Michael Horton, in his book Christless Christianity, argues that “smooth talk and flattery is part of the staple diet of successful American religion today.” The self-help gospel of the prosperity preacher downplays sin and eternal damnation, and replaces it with an encouraging moralism that is easily accepted by anyone anywhere. [Horton, Christless Christianity, 66-69]

But biblical preaching is not to be what makes people feel good. See, the preacher’s job is not just to share his thoughts, or his ideas, or even his research. He is not here to teach about the Bible, or to lecture. He is there to preach the whole counsel of God.

Preaching is not about the preachers, and yet, at the same time, preaching is not about people’s personal preferences.

Preaching is Not about People’s Personal Preferences

We moved a lot as missionaries. I’ve lived in more houses and cities than I can remember. We moved a lot. But I had a friend, who moved even more than I did. And the reason he moved was because he and his family got tired of their local preachers. They moved from church to church because there was always a better preacher somewhere else.

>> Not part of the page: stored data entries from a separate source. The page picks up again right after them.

-- ==== Sys2Proof/Machine/Validate.lean ====
section
/-! DEFINITION. Lookups in the configuration record, the lengths of R11 and R12, and the start-up validation
`cfg_valid` with its named checks (00_scope.md R9, R13 to R22). -/

namespace Sys2Proof

/-- The value of a key: the first entry's (log 5). -/
def Table.get? {α β : Type} [BEq α] (t : Table α β) (k : α) : Option β := t.lookup k

/-- The domain of a table. -/
def Table.dom {α β : Type} (t : Table α β) : List α := t.map (·.1)

/-- The range of a table: the value of every key. -/
def Table.range {α β : Type} [BEq α] (t : Table α β) : List β := t.dom.filterMap fun k => Table.get? t k

/-- The description of a data-unit type. -/
def Cfg.du? (cfg : Cfg) (du : U8) : Option DuCfg := Table.get? cfg.duTable du

/-- The descriptions of all data-unit types. -/
def Cfg.dus (cfg : Cfg) : List DuCfg := Table.range cfg.duTable

/-- `bpu(cfg)` (R11): bits per unit. -/
def Cfg.bpu (cfg : Cfg) : Nat := if cfg.unitKind = .bit then 1 else 2

/-- `L(p)` (R12): a pattern's length in units. -/
def patternLength (kind : UnitKind) (p : Pattern) : Nat :=
  match kind with
  | .bit => p.bits.length
  | .dibit => p.bits.length / 2
  | .soft => p.ideal.length

/-- `W(cfg)` (R12): the window length. -/
def Cfg.windowLen (cfg : Cfg) : Nat := (cfg.patterns.map (patternLength cfg.unitKind)).foldl max 0

/-- `trellis_legal(a, b)` (R10). -/
def Cfg.legal (cfg : Cfg) (a b : Dibit) : Bool := cfg.trellisLegal.contains (a, b)

/-- The four dibits (R26). -/
def allDibits : List Dibit := [0, 1, 2, 3]

/-- No element stands twice. -/
def distinct {α : Type} [DecidableEq α] (l : List α) : Bool := decide l.Nodup

/-- The position lists of a check. -/
def Check.posLists : Check → List (List Nat)
  | .crc _ _ _ _ data recv => [data, recv]
  | .block _ pos => [pos]
  | .rs _ _ _ _ _ pos => [pos]
  | .trellis pos _ _ => [pos]

/-- Every position a check names. -/
def Check.positions (c : Check) : List Nat := c.posLists.flatten

def Check.isTrellis : Check → Bool
  | .trellis .. => true
  | _ => false

/-- The checks run on a variable type's header. -/
def DuCfg.hdrChecks (d : DuCfg) : List Check :=
  match d.length with
  | .fixed _ => []
  | .variableLen _ _ hdrChecks _ => hdrChecks

/-- The key fields of a role, with its count or index field. -/
def Role.fields : Role → List Field
  | .single => []
  | .header _ key count => key ++ [count]
  | .block _ key index => key ++ index.toList

/-- The fields read from a completed frame of a type (R17). -/
def DuCfg.fields (d : DuCfg) : List Field := d.opcode.toList ++ d.vendor.toList ++ d.role.fields

/-- The bits that are always present in a frame of a type (R17). -/
def DuCfg.sureBits (d : DuCfg) : Nat :=
  match d.length with
  | .fixed n => n
  | .variableLen hdrBits _ _ _ => hdrBits

/-- Check V_PATTERNS (R14), one pattern. -/
def vPattern (cfg : Cfg) (p : Pattern) : Bool :=
  p.id != 0 && decide (1 ≤ patternLength cfg.unitKind p) && (Table.dom cfg.duTable).contains p.du &&
    match cfg.unitKind with
    | .bit => p.ideal == []
    | .dibit => p.bits.length % 2 == 0 && p.ideal == []
    | .soft => p.bits.length == 2 * p.ideal.length && p.ideal.all isFinite

/-- Check V_PATTERNS (R14). -/
def vPatterns (cfg : Cfg) : Bool :=
  decide (1 ≤ cfg.patterns.length) && decide (cfg.patterns.length ≤ 255) && distinct (cfg.patterns.map (·.id)) &&
    cfg.patterns.all (vPattern cfg)

/-- Check V_THRESHOLDS (R15). -/
def vThresholds (cfg : Cfg) : Bool :=
  match cfg.unitKind with
  | .soft =>
    let q := cfg.quantizer
    isFinite cfg.softThreshold && isFinite q.q0 && isFinite q.q1 && isFinite q.q2 &&
      (F32.ofBits q.q1).gt (F32.ofBits q.q0) && (F32.ofBits q.q2).gt (F32.ofBits q.q1) &&
      distinct [q.map0, q.map1, q.map2, q.map3]
  | _ => true

/-- Check V_LENGTHS (R16), the length map of a variable type. -/
def vLenMap (cfg : Cfg) (hdrBits : Nat) : LenMap → Bool
  | .affine base mult => base % cfg.bpu == 0 && mult % cfg.bpu == 0
  | .select table => (Table.range table).all fun du =>
      match cfg.du? du with
      | some d =>
        match d.length with
        | .fixed n => decide (hdrBits ≤ n)
        | .variableLen .. => false
      | none => false

/-- Check V_LENGTHS (R16), one type. -/
def vLength (cfg : Cfg) (par : Params) (d : DuCfg) : Bool :=
  match d.length with
  | .fixed n => decide (1 ≤ n) && decide (n ≤ par.maxFrameBits) && n % cfg.bpu == 0
  | .variableLen hdrBits lenField hdrChecks map =>
    decide (1 ≤ hdrBits) && decide (hdrBits ≤ par.maxFrameBits) && hdrBits % cfg.bpu == 0 &&
      decide (lenField.off + lenField.width ≤ hdrBits) &&
      hdrChecks.all (fun c => c.positions.all fun p => decide (p < hdrBits)) && vLenMap cfg hdrBits map

/-- Check V_LENGTHS (R16). -/
def vLengths (cfg : Cfg) (par : Params) : Bool := cfg.dus.all (vLength cfg par)

/-- A field's width is 1 to 32 (R17). -/
def vWidth (f : Field) : Bool := decide (1 ≤ f.width) && decide (f.width ≤ 32)

/-- Check V_FIELDS (R17), one type. -/
def vFieldsOf (d : DuCfg) : Bool :=
  d.fields.all (fun f => vWidth f && decide (f.off + f.width ≤ d.sureBits)) &&
    match d.length with
    | .fixed _ => true
    | .variableLen _ lenField _ _ => vWidth lenField

/-- Check V_FIELDS (R17). -/
def vFields (cfg : Cfg) : Bool := cfg.dus.all vFieldsOf

/-- Check V_CHECKS (R18), one check's own conditions. -/
def vCheck (par : Params) (c : Check) : Bool :=
  c.positions.all (fun p => decide (p < par.maxFrameBits)) && c.posLists.all (fun l => distinct l) &&
    match c with
    | .crc w poly init xorout data recv =>
      decide (1 ≤ w) && decide (w ≤ 32) && decide (poly < 2 ^ w) && poly % 2 == 1 && decide (init < 2 ^ w) &&
        decide (xorout < 2 ^ w) && recv.length == w && decide (1 ≤ data.length) && data.all (fun p => !recv.contains p)
    | .block code pos => pos.length == code.n && code.valid
    | .rs m prim n k fcr pos =>
      decide (2 ≤ m) && decide (m ≤ 8) && primitive m prim && decide (1 ≤ k) && decide (k < n) &&
        decide (n ≤ 2 ^ m - 1) && decide (fcr ≤ 2 ^ m - 2) && pos.length == n * m
    | .trellis pos _ _ => pos.length % 2 == 0 && decide (2 ≤ pos.length)

/-- Check V_CHECKS (R18), one type: for a fixed length every position lies inside the frame. -/
def vChecksOf (par : Params) (d : DuCfg) : Bool :=
  (d.checks ++ d.hdrChecks).all (vCheck par) &&
    match d.length with
    | .fixed n => d.checks.all fun c => c.positions.all fun p => decide (p < n)
    | .variableLen .. => true

/-- Check V_CHECKS (R18). -/
def vChecks (cfg : Cfg) (par : Params) : Bool := cfg.dus.all (vChecksOf par)

/-- Check V_TRELLIS (R19): where a trellis check stands, the relation is symmetric and each dibit has two successors. -/
def vTrellis (cfg : Cfg) : Bool :=
  !(cfg.dus.any fun d => (d.checks ++ d.hdrChecks).any Check.isTrellis) ||
    (allDibits.all fun a =>
      (allDibits.all fun b => cfg.legal a b == cfg.legal b a) && (allDibits.filter (cfg.legal a)).length == 2)

/-- A header role's class and key length. -/
def Role.headerKey? : Role → Option (U8 × Nat)
  | .header cls key _ => some (cls, key.length)
  | _ => none

/-- A block role's class and key length. -/
def Role.blockKey? : Role → Option (U8 × Nat)
  | .block cls key _ => some (cls, key.length)
  | _ => none

/-- Check V_ROLES (R20). -/
def vRoles (cfg : Cfg) : Bool :=
  let headers := cfg.dus.filterMap fun d => d.role.headerKey?
  let blocks := cfg.dus.filterMap fun d => d.role.blockKey?
  blocks.all (fun b => headers.contains b) && headers.all fun h => headers.all fun h' => h.1 != h'.1 || h.2 == h'.2

/-- Check V_DISPATCH (R21). -/
def vDispatch (cfg : Cfg) : Bool :=
  (Table.dom cfg.primary).all (fun k => (Table.dom cfg.duTable).contains k.1) &&
    (Table.dom cfg.secondary).all (fun k => (Table.dom cfg.duTable).contains k.1) &&
    (Table.range cfg.primary).all (· != 0xFFFF) && (Table.range cfg.secondary).all (· != 0xFFFF)

/-- The data-unit types a `Select` table can reach. -/
def DuCfg.selectTargets (d : DuCfg) : List U8 :=
  match d.length with
  | .variableLen _ _ _ (.select table) => Table.range table
  | _ => []

/-- Check V_COMPLETE (R22). -/
def vComplete (cfg : Cfg) : Bool :=
  (cfg.patterns.map (·.du) ++ cfg.dus.flatMap DuCfg.selectTargets).all (Table.dom cfg.duTable).contains

/-- The parameter ranges of R9. -/
def paramsValid (par : Params) : Bool :=
  decide (1 ≤ par.outqDepth) && decide (par.outqDepth ≤ 2 ^ 16) &&
    decide (1 ≤ par.maxPending) && decide (par.maxPending ≤ 2 ^ 16) &&
    decide (1 ≤ par.seqTimeout) && decide (par.seqTimeout < 2 ^ 32) &&
    decide (1 ≤ par.maxFrameBits) && decide (par.maxFrameBits ≤ 65535) &&
    decide (1 ≤ par.maxBlocks) && decide (par.maxBlocks ≤ 65534)

/-- `cfg_valid(cfg)` (R13). -/
def cfgValid (cfg : Cfg) (par : Params) : Bool :=
  paramsValid par && vPatterns cfg && vThresholds cfg && vLengths cfg par && vFields cfg && vChecks cfg par &&
    vTrellis cfg && vRoles cfg && vDispatch cfg && vComplete cfg

end Sys2Proof
end

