/-- 10_state.md R59: the unit count starts at 0 and advances by one, modulo 2^64, on every accepted PUSH and on nothing
else: no other command and no ignored word. -/
def Obligations.UnitCountAdvancesOnAcceptedPushOnly : Prop :=
  (∀ (i : Instr) (s t : State), exec i s = .next t →
    t.unitCount = if s.cfgOk = true ∧ (pushedUnit s i).isSome = true then s.unitCount + 1 else s.unitCount) ∧
  (∀ (w : Word) (s t : State) (r : Reject), decode w = .error r → runWord w s = .next t → t.unitCount = s.unitCount) ∧
  ∀ (cfg : Cfg) (par : Params), (State.powerOn cfg par).unitCount = 0

/-! ### Control commands -/

/-- 44_control.md R400: NOP leaves every state element unchanged; its only encoding is the word 0. -/
def Obligations.NopChangesNothing : Prop :=
  (∀ s : State, exec .nop s = .next { s with resp := .none }) ∧ encode .nop = 0 ∧
    ∀ (w : Word) (s : State), w.extractLsb' 56 8 = 0 → w ≠ 0 →
      runWord w s = .next { s with err := s.err ||| 0x4, ctr := s.ctr.add .illegalCmd 1, resp := .none }

/-- 44_control.md R410: RESET clears the lock, the window and the reassembly table and keeps everything else; an inert
core ignores it; any other word of its opcode is RSVD_NONZERO. -/
def Obligations.ResetClearsThePipeline : Prop :=
  (∀ s : State, s.cfgOk = true →
      exec .reset s = .next { s with lock := .searching, window := [], seqs := [], resp := .none }) ∧
    (∀ s : State, s.cfgOk = false → exec .reset s = .next { s with resp := .none }) ∧
    encode .reset = 0x0800000000000000 ∧
    ∀ (w : Word) (s : State), w.extractLsb' 56 8 = 0x08 → w ≠ 0x0800000000000000 →
      runWord w s = .next { s with err := s.err ||| 0x4, ctr := s.ctr.add .illegalCmd 1, resp := .none }

/-- 44_control.md R420: POP removes the oldest message and answers it; MSG(none) on an empty queue and from an inert
core; any other word of its opcode is RSVD_NONZERO. -/
def Obligations.PopTakesTheOldestMessage : Prop :=
  (∀ (s : State) (m : Message) (rest : List Message), s.cfgOk = true → s.outq = m :: rest →
      exec .pop s = .next { s with outq := rest, resp := .msg (some m) }) ∧
    (∀ s : State, s.cfgOk = true → s.outq = [] → exec .pop s = .next { s with resp := .msg none }) ∧
    (∀ s : State, s.cfgOk = false → exec .pop s = .next { s with resp := .msg none }) ∧
    encode .pop = 0x1000000000000000 ∧
    ∀ (w : Word) (s : State), w.extractLsb' 56 8 = 0x10 → w ≠ 0x1000000000000000 →
      runWord w s = .next { s with err := s.err ||| 0x4, ctr := s.ctr.add .illegalCmd 1, resp := .msg none }

/-- 44_control.md R430 with the map of 10_state.md R60 and R64: what RDCSR answers for each assigned number other than
STATUS (its value is `StatusFields`) and the counters (`CounterRegisters`); it changes nothing. The views are 32 bits wide;
that WINDOW_FILL and WINDOW_LEN are taken modulo 2^32 is the model's choice (DESIGN CHOICE, log 17). -/
def Obligations.ReadOfAssignedCsr : Prop :=
  ∀ (s : State) (n : CsrNum) (v : U32),
    (n = 0x000 ∧ v = 0) ∨ (n = 0x001 ∧ v = s.status) ∨ (n = 0x002 ∧ v = s.err) ∨
    (n = 0x003 ∧ v = match s.lock with
      | .searching => 0
      | .synchronized f => BitVec.ofNat 32 f.bits.length) ∨
    (n = 0x004 ∧ v = match s.lock with
      | .searching => 0
      | .synchronized f => BitVec.ofNat 32 (f.target.getD 0)) ∨
    (n = 0x005 ∧ v = BitVec.ofNat 32 s.window.length) ∨ (n = 0x006 ∧ v = BitVec.ofNat 32 s.outq.length) ∨
    (n = 0x007 ∧ v = BitVec.ofNat 32 s.seqs.length) ∨
    (n = 0x008 ∧ v = if s.cfgOk then BitVec.ofNat 32 s.cfg.windowLen else 0) ∨
    (n = 0x010 ∧ v = s.unitCount.extractLsb' 0 32) ∨ (n = 0x011 ∧ v = s.unitCount.extractLsb' 32 32) →
    exec (.rdcsr n) s = .next { s with resp := .csr v }

/-- 10_state.md R66, R67: the counters read at 0x020 to 0x035, in the order of the table, each under its name, and a
read clears none; `ctr.NAME += k` stores the named counter plus `k` modulo 2^32 and leaves every other counter and all
else of the state. -/
def Obligations.CounterRegisters : Prop :=
  (∀ (s : State) (k : Nat) (v : U32) (name : CounterName),
    [s.ctr.syncDetect, s.ctr.syncAmbiguous, s.ctr.frameResyncDiscard, s.ctr.frameHdrDiscard, s.ctr.frameLenDiscard,
      s.ctr.frameComplete, s.ctr.msgEnqueued, s.ctr.msgDropped, s.ctr.seqStarted, s.ctr.seqCompleted,
      s.ctr.seqAbandoned, s.ctr.seqEvicted, s.ctr.seqTimeout, s.ctr.seqRejected, s.ctr.blockOrphan,
      s.ctr.blockOutOfOrder, s.ctr.checkFailed, s.ctr.bitsCorrected, s.ctr.trellisViolations, s.ctr.unknownMsg,
      s.ctr.illegalCmd, s.ctr.nanInput][k]? = some v →
    ([.syncDetect, .syncAmbiguous, .frameResyncDiscard, .frameHdrDiscard, .frameLenDiscard, .frameComplete,
      .msgEnqueued, .msgDropped, .seqStarted, .seqCompleted, .seqAbandoned, .seqEvicted, .seqTimeout, .seqRejected,
      .blockOrphan, .blockOutOfOrder, .checkFailed, .bitsCorrected, .trellisViolations, .unknownMsg, .illegalCmd,
      .nanInput] : List CounterName)[k]? = some name →
    exec (.rdcsr (BitVec.ofNat 12 (0x020 + k))) s = .next { s with resp := .csr v } ∧ s.ctr.get name = v) ∧
  (∀ (c : Counters) (name other : CounterName) (k : Nat),
    ((c.add name k).get name).toNat = ((c.get name).toNat + k) % 2 ^ 32 ∧
      (other ≠ name → (c.add name k).get other = c.get other)) ∧
  ∀ (s : State) (name : CounterName) (k : Nat), s.count name k = { s with ctr := s.ctr.add name k }

/-- 44_control.md R430: a read of an assigned CSR answers its value and changes nothing; a read of an unassigned one
answers CSR(0), sets BAD_CSR (bit 5) and counts ILLEGAL_CMD; a word of its opcode with RSVD or DATA nonzero is
RSVD_NONZERO and answers CSR(0). The values are `ReadOfAssignedCsr`, `CounterRegisters` and `StatusFields`. -/
def Obligations.ReadOfCsr : Prop :=
  (∀ (s : State) (n : CsrNum) (c : Csr), csrOfNum n = some c →
    exec (.rdcsr n) s = .next { s with resp := .csr (csrValue s c) }) ∧
  (∀ (s : State) (n : CsrNum), (0x009 ≤ n ∧ n ≤ 0x00F) ∨ (0x012 ≤ n ∧ n ≤ 0x01F) ∨ 0x036 ≤ n →
    exec (.rdcsr n) s = .next { s with err := s.err ||| 0x20, ctr := s.ctr.add .illegalCmd 1, resp := .csr 0 }) ∧
  (∀ n : CsrNum, csrOfNum n = none ↔ (0x009 ≤ n ∧ n ≤ 0x00F) ∨ (0x012 ≤ n ∧ n ≤ 0x01F) ∨ 0x036 ≤ n) ∧
  ∀ (w : Word) (s : State), w.extractLsb' 56 8 = 0x20 → w.extractLsb' 44 12 ≠ 0 ∨ w.extractLsb' 0 32 ≠ 0 →
    runWord w s = .next { s with err := s.err ||| 0x4, ctr := s.ctr.add .illegalCmd 1, resp := .csr 0 }

/-- 10_state.md R61: the fields of STATUS, and its power-on value, for every capacity Q of the output queue. OUTQ_FULL
is stated for Q in the range of 00_scope.md R9: for Q = 0 the rule's table and its power-on value disagree (log 16). -/
def Obligations.StatusFields : Prop :=
  (∀ s : State,
    s.status.getLsbD 0 = (s.lock != .searching) ∧
    (s.status.getLsbD 1 = true ↔ ∃ f n, s.lock = .synchronized f ∧ f.target = some n) ∧
    (s.status.getLsbD 2 = true ↔ 0 < s.outq.length) ∧
    (1 ≤ s.par.outqDepth → (s.status.getLsbD 3 = true ↔ s.outq.length = s.par.outqDepth)) ∧
    (s.status.getLsbD 4 = true ↔ s.err ≠ 0) ∧
    s.status.extractLsb' 5 3 = 0 ∧ s.status.extractLsb' 24 8 = 0 ∧
    (s.lock = .searching → s.status.extractLsb' 8 8 = 0 ∧ s.status.extractLsb' 16 8 = 0) ∧
    (∀ f, s.lock = .synchronized f → s.status.extractLsb' 8 8 = f.pat ∧ s.status.extractLsb' 16 8 = f.du)) ∧
  ∀ (cfg : Cfg) (par : Params),
    (cfgValid cfg par = true → (State.powerOn cfg par).status = 0) ∧
      (cfgValid cfg par = false → (State.powerOn cfg par).status = 0x10)

/-- 44_control.md R440, 10_state.md R63: a write of CTRL clears every counter with bit 0 and ERR bits 1 to 5 with bit 1,
and nothing else, and CTRL reads 0. A write of any other CSR, read-only or unassigned, writes nothing, sets BAD_CSR and
counts ILLEGAL_CMD. A word of its opcode with RSVD nonzero is RSVD_NONZERO. -/
def Obligations.WriteOfCsr : Prop :=
  (∀ (s : State) (v : U32),
    exec (.wrcsr 0x000 v) s = .next { s with
      ctr := if v.getLsbD 0 then Counters.zero else s.ctr
      err := if v.getLsbD 1 then s.err &&& 0x1 else s.err
      resp := .none }) ∧
  (∀ name, Counters.zero.get name = 0) ∧ (∀ s : State, exec (.rdcsr 0x000) s = .next { s with resp := .csr 0 }) ∧
  (∀ (s : State) (n : CsrNum) (v : U32), n ≠ 0x000 →
    exec (.wrcsr n v) s = .next { s with err := s.err ||| 0x20, ctr := s.ctr.add .illegalCmd 1, resp := .none }) ∧
  ∀ (w : Word) (s : State), w.extractLsb' 56 8 = 0x21 → w.extractLsb' 44 12 ≠ 0 →
    runWord w s = .next { s with err := s.err ||| 0x4, ctr := s.ctr.add .illegalCmd 1, resp := .none }

/-- 10_state.md R62: no command clears an error bit but WRCSR of CTRL with CLR_ERR, which keeps CFG_INVALID. -/
def Obligations.ErrorBitsAreSticky : Prop :=
  ∀ (i : Instr) (s t : State) (k : Nat), exec i s = .next t → s.err.getLsbD k = true →
    t.err.getLsbD k = true ∨ ∃ v : U32, i = .wrcsr 0x000 v ∧ v.getLsbD 1 = true ∧ k ≠ 0

/-! ### Reset and the inert core -/

/-- 70_reset_and_hazards.md R501: the power-on value of every state element and every view. That
WINDOW_LEN is W(cfg) modulo 2^32 is the model's choice (DESIGN CHOICE, log 17). -/
def Obligations.PowerOnValues : Prop :=
  ∀ (cfg : Cfg) (par : Params) (s : State), s = State.powerOn cfg par →
    s.cfg = cfg ∧ s.par = par ∧ s.cfgOk = cfgValid cfg par ∧ s.lock = .searching ∧ s.window = [] ∧ s.seqs = [] ∧
      s.outq = [] ∧ s.unitCount = 0 ∧ (s.err = if cfgValid cfg par then 0 else 1) ∧ (∀ name, s.ctr.get name = 0) ∧
      (csrValue s .status = if cfgValid cfg par then 0 else 0x10) ∧
      (csrValue s .windowLen = if cfgValid cfg par then BitVec.ofNat 32 cfg.windowLen else 0) ∧
      ∀ c, c ≠ .status → c ≠ .err → c ≠ .windowLen → csrValue s c = 0

/-- The invariants hold of every instance at power-on, whatever its configuration; so of `State.reset`. -/
def Obligations.PowerOnMeetsTheInvariants : Prop :=
  ∀ (cfg : Cfg) (par : Params) (s : State), s = State.powerOn cfg par →
    ConfigInv s ∧ ErrInv s ∧ BoundsInv s ∧ WindowKindInv s ∧ FrameInv s ∧ TableInv s ∧ TimesInv s ∧ InertInv s

/-- 60_exceptions.md R455: an inert core ignores PUSH, RESET and POP silently, answering NONE, and MSG(none) to POP;
NOP, RDCSR and WRCSR still work; and its state stays at the power-on values but for ERR bits 1 to 5 and ILLEGAL_CMD. -/
def Obligations.InertCoreIgnoresCommands : Prop :=
  (∀ s : State, s.cfgOk = false →
    (∀ b, exec (.pushBit b) s = .next { s with resp := .none }) ∧
    (∀ d, exec (.pushDibit d) s = .next { s with resp := .none }) ∧
    (∀ v, exec (.pushSoft v) s = .next { s with resp := .none }) ∧
    exec .reset s = .next { s with resp := .none } ∧ exec .pop s = .next { s with resp := .msg none } ∧
    exec .nop s = .next { s with resp := .none } ∧ exec (.rdcsr 0x002) s = .next { s with resp := .csr s.err } ∧
    exec (.wrcsr 0x000 3) s = .next { s with ctr := Counters.zero, err := s.err &&& 0x1, resp := .none }) ∧
  ∀ s t : State, InertInv s → step s = .next t → InertInv t

/-! ### PUSH and the sync detector -/

/-- 40_sync_detector.md R200: a PUSH of another kind than the configured one is ignored: KIND_MISMATCH (bit 3) and
ILLEGAL_CMD, and nothing else changes. -/
def Obligations.PushOfTheWrongKind : Prop :=
  ∀ s : State, s.cfgOk = true →
    (s.cfg.unitKind ≠ .bit → ∀ b, exec (.pushBit b) s =
      .next { s with err := s.err ||| 0x8, ctr := s.ctr.add .illegalCmd 1, resp := .none }) ∧
    (s.cfg.unitKind ≠ .dibit → ∀ d, exec (.pushDibit d) s =
      .next { s with err := s.err ||| 0x8, ctr := s.ctr.add .illegalCmd 1, resp := .none }) ∧
    (s.cfg.unitKind ≠ .soft → ∀ v, exec (.pushSoft v) s =
      .next { s with err := s.err ||| 0x8, ctr := s.ctr.add .illegalCmd 1, resp := .none })

/-- 40_sync_detector.md R201 to R204: each PUSH of the configured kind completes: NAN_INPUT, the unit count, the timeout
sweep and the window push (`admitted`), then the detection over the new window, then the framer. -/
def Obligations.AcceptedPushRunsTheStages : Prop :=
  ∀ s : State, s.cfgOk = true →
    (s.cfg.unitKind = .bit → ∀ (b : Bool) (r : Detection), r = detection s.cfg (windowWith s (.bit b)) →
      exec (.pushBit b) s = .next
        ((framerStep r [b] s.unitCount (countDetection r (admitted (.pushBit b) (.bit b) s))).respond .none)) ∧
    (s.cfg.unitKind = .dibit → ∀ (d : Dibit) (r : Detection), r = detection s.cfg (windowWith s (.dib d)) →
      exec (.pushDibit d) s = .next
        ((framerStep r [d.getLsbD 1, d.getLsbD 0] s.unitCount
          (countDetection r (admitted (.pushDibit d) (.dib d) s))).respond .none)) ∧
    (s.cfg.unitKind = .soft → ∀ (v : Binary32) (d : Dibit) (r : Detection), d = quantize s.cfg.quantizer v →
      r = detection s.cfg (windowWith s (.soft v d)) →
      exec (.pushSoft v) s = .next
        ((framerStep r [d.getLsbD 1, d.getLsbD 0] s.unitCount
          (countDetection r (admitted (.pushSoft v) (.soft v d) s))).respond .none))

Wherever they moved, they would always rave about the exceptional preaching – at first. But then after a little while, it was not good enough and they would move again. New homes, new jobs, new church.

My friend and his family always had a “legitimate” or reasonable reason to move churches. But even when I was very young, I remembered questioning the legitimacy of their discontentedness with their local church.

Was it really that the preaching had become so bad, or was it their unwillingness to sit under preachers who were limited and human – who had feet of clay – or who, perhaps, didn’t move them as much as they imagined they would?

It is of course rare to be able to see the beam in your eye. It is much easier to evaluate and critique and move on to greener pastures.

And our passage this evening teaches against this very idea.

Paul teaches us that preaching is not about people’s personal preferences.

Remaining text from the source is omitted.